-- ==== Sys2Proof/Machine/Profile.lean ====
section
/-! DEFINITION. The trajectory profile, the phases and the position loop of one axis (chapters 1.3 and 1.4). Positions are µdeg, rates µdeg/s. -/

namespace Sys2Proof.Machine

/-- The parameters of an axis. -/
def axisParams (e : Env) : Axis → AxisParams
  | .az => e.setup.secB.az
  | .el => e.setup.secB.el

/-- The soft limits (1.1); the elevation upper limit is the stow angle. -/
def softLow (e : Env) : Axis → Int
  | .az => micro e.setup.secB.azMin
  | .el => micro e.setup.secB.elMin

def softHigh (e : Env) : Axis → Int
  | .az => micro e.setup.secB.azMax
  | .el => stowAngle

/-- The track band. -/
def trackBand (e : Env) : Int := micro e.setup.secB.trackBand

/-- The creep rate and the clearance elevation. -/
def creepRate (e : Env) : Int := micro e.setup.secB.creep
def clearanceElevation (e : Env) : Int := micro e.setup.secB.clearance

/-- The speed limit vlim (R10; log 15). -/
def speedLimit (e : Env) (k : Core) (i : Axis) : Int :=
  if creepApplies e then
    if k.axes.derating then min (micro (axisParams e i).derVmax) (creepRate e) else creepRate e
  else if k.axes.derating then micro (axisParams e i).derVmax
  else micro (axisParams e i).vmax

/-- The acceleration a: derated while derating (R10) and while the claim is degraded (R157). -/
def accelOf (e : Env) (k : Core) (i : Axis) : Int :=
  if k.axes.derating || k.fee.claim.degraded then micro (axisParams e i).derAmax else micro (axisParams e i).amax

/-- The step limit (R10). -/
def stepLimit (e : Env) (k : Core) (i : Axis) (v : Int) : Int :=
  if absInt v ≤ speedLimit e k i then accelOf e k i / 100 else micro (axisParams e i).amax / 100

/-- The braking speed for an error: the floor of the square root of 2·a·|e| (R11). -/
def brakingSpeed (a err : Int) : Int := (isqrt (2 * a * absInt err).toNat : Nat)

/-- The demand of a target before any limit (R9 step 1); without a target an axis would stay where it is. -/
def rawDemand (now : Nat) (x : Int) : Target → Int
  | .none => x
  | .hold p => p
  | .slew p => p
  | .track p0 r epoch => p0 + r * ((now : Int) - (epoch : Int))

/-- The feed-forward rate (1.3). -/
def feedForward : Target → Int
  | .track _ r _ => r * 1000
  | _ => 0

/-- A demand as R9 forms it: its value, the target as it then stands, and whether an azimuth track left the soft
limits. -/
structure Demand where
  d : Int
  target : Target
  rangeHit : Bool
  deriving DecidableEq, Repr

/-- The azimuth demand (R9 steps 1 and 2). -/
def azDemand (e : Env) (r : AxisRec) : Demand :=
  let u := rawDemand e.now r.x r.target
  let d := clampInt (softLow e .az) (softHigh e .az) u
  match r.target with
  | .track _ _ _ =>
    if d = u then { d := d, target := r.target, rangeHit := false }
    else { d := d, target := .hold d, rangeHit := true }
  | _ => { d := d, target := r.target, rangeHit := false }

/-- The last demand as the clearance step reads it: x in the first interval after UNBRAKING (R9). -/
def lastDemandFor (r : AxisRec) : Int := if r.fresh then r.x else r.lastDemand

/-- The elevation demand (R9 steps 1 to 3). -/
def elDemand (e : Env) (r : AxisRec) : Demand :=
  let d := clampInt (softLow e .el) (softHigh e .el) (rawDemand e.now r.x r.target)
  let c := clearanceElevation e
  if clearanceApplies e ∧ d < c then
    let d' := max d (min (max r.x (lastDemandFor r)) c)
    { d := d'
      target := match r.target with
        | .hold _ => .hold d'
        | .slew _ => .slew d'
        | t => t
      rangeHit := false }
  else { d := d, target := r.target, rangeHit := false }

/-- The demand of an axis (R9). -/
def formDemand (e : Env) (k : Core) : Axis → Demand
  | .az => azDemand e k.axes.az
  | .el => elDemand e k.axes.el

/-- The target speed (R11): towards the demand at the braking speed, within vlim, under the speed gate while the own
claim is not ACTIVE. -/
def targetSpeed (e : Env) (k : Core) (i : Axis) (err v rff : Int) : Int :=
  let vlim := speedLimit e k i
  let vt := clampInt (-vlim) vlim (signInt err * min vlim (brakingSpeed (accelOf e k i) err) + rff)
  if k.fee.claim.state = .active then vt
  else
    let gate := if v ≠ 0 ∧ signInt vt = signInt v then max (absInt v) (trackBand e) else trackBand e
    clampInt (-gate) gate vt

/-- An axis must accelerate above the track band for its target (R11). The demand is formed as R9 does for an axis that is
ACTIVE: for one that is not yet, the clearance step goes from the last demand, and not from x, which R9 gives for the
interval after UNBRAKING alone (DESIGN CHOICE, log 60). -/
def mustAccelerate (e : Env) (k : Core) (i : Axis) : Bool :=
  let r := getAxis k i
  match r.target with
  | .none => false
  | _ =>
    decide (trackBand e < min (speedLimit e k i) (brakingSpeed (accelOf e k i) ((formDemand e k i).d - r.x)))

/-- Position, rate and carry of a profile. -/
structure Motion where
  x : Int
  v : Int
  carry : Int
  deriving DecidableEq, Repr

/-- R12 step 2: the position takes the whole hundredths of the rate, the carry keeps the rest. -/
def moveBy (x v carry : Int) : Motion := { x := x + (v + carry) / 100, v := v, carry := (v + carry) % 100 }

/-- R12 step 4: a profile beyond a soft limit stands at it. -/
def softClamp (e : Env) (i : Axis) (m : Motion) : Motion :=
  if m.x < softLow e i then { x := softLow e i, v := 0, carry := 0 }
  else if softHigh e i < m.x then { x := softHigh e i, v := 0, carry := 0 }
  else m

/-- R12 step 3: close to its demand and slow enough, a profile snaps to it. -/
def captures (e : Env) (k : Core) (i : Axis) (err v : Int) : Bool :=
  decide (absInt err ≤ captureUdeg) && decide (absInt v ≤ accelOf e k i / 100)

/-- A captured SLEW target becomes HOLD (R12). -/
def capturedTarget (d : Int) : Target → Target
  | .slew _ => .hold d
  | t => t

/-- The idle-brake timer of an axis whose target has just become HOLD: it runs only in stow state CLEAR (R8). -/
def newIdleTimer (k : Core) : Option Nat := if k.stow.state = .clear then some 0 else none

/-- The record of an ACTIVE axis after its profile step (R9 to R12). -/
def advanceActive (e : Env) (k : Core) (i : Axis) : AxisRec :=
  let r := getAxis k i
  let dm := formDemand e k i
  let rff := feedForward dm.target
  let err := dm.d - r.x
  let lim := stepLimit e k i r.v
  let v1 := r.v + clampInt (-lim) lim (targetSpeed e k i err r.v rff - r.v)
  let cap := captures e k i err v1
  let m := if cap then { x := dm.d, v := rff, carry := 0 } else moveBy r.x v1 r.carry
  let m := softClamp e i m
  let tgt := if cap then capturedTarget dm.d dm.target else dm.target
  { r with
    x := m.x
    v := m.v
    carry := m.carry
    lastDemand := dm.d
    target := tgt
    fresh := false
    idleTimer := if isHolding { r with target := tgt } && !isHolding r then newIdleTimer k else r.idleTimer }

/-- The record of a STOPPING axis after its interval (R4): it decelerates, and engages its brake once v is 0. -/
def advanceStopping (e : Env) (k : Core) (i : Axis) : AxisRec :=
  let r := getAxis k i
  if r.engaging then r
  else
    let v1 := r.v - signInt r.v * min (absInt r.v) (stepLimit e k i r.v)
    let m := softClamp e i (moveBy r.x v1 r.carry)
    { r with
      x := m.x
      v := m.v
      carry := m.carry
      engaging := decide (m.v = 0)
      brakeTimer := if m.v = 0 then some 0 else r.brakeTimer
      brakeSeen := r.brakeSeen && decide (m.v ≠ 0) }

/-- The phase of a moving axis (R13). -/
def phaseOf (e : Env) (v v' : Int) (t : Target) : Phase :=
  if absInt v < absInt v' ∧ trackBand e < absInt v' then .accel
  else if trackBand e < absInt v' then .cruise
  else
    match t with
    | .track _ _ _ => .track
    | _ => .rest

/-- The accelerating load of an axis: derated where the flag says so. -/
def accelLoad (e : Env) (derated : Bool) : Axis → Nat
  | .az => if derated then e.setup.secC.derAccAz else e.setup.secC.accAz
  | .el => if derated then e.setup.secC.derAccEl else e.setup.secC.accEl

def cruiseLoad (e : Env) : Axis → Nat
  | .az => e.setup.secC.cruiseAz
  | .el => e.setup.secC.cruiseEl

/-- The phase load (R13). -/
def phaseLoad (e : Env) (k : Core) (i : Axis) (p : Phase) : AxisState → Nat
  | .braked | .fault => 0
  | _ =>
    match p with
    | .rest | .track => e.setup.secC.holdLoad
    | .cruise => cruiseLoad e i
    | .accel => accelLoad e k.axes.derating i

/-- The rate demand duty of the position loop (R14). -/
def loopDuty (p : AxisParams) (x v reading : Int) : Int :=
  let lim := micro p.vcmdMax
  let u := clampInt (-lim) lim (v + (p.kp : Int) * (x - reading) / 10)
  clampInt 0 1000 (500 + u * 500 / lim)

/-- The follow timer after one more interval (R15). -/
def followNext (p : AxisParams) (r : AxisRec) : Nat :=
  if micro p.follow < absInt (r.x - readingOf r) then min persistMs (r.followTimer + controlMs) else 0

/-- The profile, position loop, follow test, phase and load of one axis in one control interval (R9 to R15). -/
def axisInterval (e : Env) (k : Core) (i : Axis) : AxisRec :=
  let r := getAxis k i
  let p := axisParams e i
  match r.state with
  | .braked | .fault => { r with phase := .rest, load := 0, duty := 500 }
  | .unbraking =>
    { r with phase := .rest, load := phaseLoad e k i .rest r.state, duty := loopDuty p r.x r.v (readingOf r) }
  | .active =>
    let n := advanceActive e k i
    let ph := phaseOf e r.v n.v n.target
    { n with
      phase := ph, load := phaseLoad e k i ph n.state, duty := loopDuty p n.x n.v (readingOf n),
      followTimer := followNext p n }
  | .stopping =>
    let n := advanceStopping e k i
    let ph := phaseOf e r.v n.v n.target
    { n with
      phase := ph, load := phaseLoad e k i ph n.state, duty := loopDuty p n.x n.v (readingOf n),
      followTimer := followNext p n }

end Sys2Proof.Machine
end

** WORK TO BE COMPLETED **
Beginning with the line that has "a profile. -/" and ending with the line that has "the rest. -/", set down the lines above exactly and include no others.

** REPLY TO THE TASK **
/-- Position, rate and carry of a profile. -/
structure Motion where
  x : Int
  v : Int
  carry : Int
  deriving DecidableEq, Repr

/-- R12 step 2: the position takes the whole hundredths of the rate, the carry keeps the rest. -/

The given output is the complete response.